SOURCE MATERIAL |

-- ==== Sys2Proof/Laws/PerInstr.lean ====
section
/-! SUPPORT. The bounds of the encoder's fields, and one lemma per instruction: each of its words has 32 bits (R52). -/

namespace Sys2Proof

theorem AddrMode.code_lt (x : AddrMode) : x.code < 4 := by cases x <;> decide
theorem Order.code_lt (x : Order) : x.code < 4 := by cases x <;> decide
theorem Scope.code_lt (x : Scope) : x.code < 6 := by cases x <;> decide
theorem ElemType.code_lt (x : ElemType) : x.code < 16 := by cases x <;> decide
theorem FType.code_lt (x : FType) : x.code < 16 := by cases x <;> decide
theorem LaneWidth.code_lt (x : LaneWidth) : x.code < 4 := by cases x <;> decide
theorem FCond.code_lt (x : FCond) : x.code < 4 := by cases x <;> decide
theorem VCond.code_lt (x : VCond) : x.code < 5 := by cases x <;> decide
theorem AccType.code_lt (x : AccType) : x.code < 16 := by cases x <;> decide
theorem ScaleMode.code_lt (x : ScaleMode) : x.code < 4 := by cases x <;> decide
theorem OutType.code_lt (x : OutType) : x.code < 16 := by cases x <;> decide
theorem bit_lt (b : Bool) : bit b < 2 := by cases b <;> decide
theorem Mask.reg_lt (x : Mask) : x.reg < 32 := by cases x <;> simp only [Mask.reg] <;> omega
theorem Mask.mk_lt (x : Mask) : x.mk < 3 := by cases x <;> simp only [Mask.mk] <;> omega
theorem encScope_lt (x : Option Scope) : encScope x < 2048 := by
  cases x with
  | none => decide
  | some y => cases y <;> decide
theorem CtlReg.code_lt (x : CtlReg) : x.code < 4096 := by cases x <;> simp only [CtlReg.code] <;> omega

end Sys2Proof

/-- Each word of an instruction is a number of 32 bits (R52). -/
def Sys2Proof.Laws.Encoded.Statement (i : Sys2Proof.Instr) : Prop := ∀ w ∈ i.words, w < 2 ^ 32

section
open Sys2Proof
==
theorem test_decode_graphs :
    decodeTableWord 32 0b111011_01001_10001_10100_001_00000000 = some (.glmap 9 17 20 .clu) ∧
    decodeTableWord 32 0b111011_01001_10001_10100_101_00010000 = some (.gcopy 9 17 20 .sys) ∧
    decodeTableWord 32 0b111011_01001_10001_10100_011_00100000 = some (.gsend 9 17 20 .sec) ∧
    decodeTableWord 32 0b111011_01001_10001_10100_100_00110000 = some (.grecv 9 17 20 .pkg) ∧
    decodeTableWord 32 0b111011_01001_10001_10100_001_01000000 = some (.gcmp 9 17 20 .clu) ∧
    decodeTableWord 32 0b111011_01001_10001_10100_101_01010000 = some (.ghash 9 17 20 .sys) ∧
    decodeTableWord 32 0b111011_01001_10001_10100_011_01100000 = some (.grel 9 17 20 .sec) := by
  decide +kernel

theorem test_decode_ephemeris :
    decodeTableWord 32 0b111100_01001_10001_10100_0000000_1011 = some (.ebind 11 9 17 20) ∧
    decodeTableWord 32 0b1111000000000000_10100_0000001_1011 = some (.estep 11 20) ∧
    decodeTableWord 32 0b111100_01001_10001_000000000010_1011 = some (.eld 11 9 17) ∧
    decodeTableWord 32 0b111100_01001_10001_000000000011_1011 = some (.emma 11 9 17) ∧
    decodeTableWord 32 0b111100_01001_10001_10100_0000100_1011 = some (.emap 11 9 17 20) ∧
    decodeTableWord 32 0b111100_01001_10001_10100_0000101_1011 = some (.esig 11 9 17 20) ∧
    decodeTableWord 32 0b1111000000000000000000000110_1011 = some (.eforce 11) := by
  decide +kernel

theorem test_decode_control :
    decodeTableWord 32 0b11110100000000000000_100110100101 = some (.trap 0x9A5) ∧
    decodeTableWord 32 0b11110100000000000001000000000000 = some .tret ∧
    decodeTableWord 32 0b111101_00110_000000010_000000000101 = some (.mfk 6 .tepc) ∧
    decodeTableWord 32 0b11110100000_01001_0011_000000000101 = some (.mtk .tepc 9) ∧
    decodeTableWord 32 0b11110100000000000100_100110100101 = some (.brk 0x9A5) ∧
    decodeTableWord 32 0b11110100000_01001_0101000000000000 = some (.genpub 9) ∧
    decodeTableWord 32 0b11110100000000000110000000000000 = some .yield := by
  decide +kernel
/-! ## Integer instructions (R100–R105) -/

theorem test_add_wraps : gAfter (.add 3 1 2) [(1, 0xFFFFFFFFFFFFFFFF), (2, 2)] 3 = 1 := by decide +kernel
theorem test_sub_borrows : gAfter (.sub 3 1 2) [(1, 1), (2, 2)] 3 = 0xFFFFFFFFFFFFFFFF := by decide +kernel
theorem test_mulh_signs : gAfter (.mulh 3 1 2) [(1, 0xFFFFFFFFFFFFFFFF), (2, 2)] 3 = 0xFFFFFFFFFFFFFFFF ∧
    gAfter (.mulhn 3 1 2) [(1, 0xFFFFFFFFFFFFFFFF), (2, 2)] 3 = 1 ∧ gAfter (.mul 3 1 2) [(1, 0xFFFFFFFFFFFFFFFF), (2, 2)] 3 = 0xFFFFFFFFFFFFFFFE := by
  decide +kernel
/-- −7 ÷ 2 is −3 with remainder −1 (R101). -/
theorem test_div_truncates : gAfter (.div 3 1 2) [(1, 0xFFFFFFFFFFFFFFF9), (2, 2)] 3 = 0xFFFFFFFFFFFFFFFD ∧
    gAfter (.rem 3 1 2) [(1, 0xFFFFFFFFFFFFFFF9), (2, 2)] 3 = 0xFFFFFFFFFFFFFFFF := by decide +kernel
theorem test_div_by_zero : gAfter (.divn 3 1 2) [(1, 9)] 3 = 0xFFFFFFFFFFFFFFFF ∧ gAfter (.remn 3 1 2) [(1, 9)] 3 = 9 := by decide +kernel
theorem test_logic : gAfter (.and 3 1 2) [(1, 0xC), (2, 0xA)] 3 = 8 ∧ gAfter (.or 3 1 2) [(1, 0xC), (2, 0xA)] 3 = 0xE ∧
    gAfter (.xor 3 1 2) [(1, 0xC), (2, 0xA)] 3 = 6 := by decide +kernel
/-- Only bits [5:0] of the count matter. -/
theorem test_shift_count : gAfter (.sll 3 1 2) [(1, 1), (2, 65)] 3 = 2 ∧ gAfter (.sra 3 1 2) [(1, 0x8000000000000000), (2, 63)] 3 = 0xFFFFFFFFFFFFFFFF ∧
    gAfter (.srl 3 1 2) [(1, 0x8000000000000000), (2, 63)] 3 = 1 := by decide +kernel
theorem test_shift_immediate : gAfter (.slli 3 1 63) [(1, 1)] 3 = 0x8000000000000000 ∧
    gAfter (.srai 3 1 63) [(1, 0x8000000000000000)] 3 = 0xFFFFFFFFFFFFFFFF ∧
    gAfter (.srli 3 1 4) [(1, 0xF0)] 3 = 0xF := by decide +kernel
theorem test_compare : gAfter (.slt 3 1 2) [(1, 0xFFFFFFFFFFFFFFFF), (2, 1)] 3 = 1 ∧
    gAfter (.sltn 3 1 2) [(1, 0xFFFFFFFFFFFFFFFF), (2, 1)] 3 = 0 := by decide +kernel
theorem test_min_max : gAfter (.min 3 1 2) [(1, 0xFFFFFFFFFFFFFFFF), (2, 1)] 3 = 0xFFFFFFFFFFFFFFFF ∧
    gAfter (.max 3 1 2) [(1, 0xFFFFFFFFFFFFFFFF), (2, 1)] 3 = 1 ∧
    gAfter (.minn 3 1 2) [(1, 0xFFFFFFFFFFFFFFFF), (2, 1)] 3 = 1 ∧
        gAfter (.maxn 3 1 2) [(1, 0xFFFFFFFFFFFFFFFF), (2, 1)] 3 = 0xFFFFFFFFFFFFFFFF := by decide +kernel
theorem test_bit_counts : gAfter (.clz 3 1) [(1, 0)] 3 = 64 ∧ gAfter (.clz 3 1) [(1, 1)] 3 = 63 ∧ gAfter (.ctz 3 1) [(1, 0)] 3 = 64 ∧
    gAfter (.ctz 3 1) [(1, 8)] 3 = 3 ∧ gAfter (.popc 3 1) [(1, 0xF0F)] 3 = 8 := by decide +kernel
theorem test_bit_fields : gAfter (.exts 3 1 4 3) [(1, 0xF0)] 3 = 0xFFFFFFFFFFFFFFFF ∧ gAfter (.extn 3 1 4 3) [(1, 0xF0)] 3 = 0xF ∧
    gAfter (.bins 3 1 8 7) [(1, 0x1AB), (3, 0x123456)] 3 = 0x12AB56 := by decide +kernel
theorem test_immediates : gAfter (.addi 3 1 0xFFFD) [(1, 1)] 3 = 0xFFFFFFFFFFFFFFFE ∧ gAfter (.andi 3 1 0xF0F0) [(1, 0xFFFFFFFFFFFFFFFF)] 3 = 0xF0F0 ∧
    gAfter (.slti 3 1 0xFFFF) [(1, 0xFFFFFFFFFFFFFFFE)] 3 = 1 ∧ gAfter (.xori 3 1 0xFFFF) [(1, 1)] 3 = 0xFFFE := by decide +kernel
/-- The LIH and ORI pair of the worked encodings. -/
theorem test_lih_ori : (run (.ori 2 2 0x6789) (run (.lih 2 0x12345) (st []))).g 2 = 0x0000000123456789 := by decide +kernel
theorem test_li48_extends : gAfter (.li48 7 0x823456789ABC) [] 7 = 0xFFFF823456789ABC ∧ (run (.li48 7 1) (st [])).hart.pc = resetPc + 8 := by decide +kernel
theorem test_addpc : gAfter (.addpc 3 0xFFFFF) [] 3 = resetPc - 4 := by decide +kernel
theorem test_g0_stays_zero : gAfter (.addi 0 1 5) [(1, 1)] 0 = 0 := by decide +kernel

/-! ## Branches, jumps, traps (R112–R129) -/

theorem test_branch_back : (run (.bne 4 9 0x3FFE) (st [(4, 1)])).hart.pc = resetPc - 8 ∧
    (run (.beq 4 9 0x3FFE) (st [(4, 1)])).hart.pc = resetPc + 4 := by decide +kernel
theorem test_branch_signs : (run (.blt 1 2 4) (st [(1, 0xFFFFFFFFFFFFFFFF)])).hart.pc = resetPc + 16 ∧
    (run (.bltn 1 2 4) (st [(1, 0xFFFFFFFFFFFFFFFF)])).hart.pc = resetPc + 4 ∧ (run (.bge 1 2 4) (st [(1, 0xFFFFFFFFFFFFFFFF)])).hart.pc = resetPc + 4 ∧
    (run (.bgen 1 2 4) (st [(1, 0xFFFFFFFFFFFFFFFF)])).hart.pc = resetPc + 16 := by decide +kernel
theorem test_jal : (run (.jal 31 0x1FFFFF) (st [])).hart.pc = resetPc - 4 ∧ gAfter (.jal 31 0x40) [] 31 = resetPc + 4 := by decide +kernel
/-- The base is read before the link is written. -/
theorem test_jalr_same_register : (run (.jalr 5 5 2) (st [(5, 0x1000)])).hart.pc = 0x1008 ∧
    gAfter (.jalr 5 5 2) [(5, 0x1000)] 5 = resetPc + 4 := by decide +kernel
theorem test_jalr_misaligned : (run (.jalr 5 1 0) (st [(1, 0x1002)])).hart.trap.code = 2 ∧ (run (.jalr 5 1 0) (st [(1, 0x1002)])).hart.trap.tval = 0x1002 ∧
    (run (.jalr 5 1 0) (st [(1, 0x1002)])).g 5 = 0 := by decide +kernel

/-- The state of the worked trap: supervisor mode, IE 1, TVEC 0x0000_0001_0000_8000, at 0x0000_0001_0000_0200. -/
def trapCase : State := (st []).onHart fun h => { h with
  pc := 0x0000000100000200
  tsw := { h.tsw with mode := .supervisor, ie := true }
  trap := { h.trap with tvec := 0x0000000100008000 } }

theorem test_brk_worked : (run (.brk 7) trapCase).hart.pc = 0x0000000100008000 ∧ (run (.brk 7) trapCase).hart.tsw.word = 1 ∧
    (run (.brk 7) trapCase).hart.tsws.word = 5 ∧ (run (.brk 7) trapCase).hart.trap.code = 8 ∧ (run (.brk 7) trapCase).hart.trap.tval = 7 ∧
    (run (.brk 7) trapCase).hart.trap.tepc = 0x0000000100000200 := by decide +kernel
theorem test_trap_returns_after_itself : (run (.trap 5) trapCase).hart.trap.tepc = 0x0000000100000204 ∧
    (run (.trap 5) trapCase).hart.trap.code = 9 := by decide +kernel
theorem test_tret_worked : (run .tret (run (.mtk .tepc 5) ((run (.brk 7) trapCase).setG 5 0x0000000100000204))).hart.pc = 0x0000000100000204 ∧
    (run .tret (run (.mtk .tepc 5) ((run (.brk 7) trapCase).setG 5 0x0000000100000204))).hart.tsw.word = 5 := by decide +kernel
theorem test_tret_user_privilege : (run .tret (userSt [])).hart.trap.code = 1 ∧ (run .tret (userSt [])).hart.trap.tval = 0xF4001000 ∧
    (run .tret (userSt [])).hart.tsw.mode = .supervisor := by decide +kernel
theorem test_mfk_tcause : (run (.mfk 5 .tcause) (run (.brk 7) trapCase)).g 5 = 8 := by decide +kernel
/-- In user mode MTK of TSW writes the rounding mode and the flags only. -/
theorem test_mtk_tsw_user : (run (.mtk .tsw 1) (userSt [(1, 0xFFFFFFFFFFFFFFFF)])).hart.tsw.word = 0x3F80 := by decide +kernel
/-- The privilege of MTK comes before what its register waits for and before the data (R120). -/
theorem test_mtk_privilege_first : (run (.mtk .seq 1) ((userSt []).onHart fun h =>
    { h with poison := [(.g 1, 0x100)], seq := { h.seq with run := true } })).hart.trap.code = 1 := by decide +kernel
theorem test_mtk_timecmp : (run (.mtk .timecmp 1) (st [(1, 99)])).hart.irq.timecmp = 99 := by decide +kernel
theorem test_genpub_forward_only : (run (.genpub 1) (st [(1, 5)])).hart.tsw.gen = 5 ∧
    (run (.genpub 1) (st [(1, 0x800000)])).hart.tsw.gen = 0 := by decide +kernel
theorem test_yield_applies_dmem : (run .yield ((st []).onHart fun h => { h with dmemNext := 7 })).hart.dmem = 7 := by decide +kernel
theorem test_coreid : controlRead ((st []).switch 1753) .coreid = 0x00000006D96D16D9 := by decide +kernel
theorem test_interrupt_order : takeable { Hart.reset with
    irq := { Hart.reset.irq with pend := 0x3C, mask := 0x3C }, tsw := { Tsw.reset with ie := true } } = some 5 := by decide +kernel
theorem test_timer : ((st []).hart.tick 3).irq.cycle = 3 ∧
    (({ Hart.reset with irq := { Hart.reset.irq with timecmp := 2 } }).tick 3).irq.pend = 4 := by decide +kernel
==
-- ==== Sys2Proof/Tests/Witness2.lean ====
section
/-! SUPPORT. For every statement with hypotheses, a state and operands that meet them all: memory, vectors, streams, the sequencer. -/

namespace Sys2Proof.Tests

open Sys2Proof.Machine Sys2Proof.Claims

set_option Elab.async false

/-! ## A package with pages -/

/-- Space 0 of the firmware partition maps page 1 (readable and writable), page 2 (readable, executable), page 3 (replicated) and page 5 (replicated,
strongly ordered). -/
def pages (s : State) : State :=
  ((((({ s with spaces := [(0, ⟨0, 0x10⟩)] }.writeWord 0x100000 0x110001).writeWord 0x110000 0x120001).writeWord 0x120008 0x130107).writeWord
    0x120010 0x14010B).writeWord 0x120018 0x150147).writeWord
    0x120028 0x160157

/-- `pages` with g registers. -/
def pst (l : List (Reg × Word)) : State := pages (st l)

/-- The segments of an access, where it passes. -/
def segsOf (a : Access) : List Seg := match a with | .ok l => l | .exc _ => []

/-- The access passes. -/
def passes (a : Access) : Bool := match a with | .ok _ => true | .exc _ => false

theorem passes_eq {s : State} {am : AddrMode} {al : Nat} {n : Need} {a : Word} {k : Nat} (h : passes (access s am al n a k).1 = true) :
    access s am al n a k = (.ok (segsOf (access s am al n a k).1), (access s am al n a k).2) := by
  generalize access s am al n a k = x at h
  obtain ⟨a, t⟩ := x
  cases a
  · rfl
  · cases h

EXERCISE PROMPT |
Take the entries above and return only the lines from the one with "0x0000000100000204))).hart.tsw.word = 5 := by decide +kernel" to the one with "(run (.genpub 1) (st [(1, 0x800000)])).hart.tsw.gen", both included, unchanged.

EXERCISE RESPONSE |
    (run .tret (run (.mtk .tepc 5) ((run (.brk 7) trapCase).setG 5 0x0000000100000204))).hart.tsw.word = 5 := by decide +kernel
theorem test_tret_user_privilege : (run .tret (userSt [])).hart.trap.code = 1 ∧ (run .tret (userSt [])).hart.trap.tval = 0xF4001000 ∧
    (run .tret (userSt [])).hart.tsw.mode = .supervisor := by decide +kernel
theorem test_mfk_tcause : (run (.mfk 5 .tcause) (run (.brk 7) trapCase)).g 5 = 8 := by decide +kernel
/-- In user mode MTK of TSW writes the rounding mode and the flags only. -/
theorem test_mtk_tsw_user : (run (.mtk .tsw 1) (userSt [(1, 0xFFFFFFFFFFFFFFFF)])).hart.tsw.word = 0x3F80 := by decide +kernel
/-- The privilege of MTK comes before what its register waits for and before the data (R120). -/
theorem test_mtk_privilege_first : (run (.mtk .seq 1) ((userSt []).onHart fun h =>
    { h with poison := [(.g 1, 0x100)], seq := { h.seq with run := true } })).hart.trap.code = 1 := by decide +kernel
theorem test_mtk_timecmp : (run (.mtk .timecmp 1) (st [(1, 99)])).hart.irq.timecmp = 99 := by decide +kernel
theorem test_genpub_forward_only : (run (.genpub 1) (st [(1, 5)])).hart.tsw.gen = 5 ∧
    (run (.genpub 1) (st [(1, 0x800000)])).hart.tsw.gen = 0 := by decide +kernel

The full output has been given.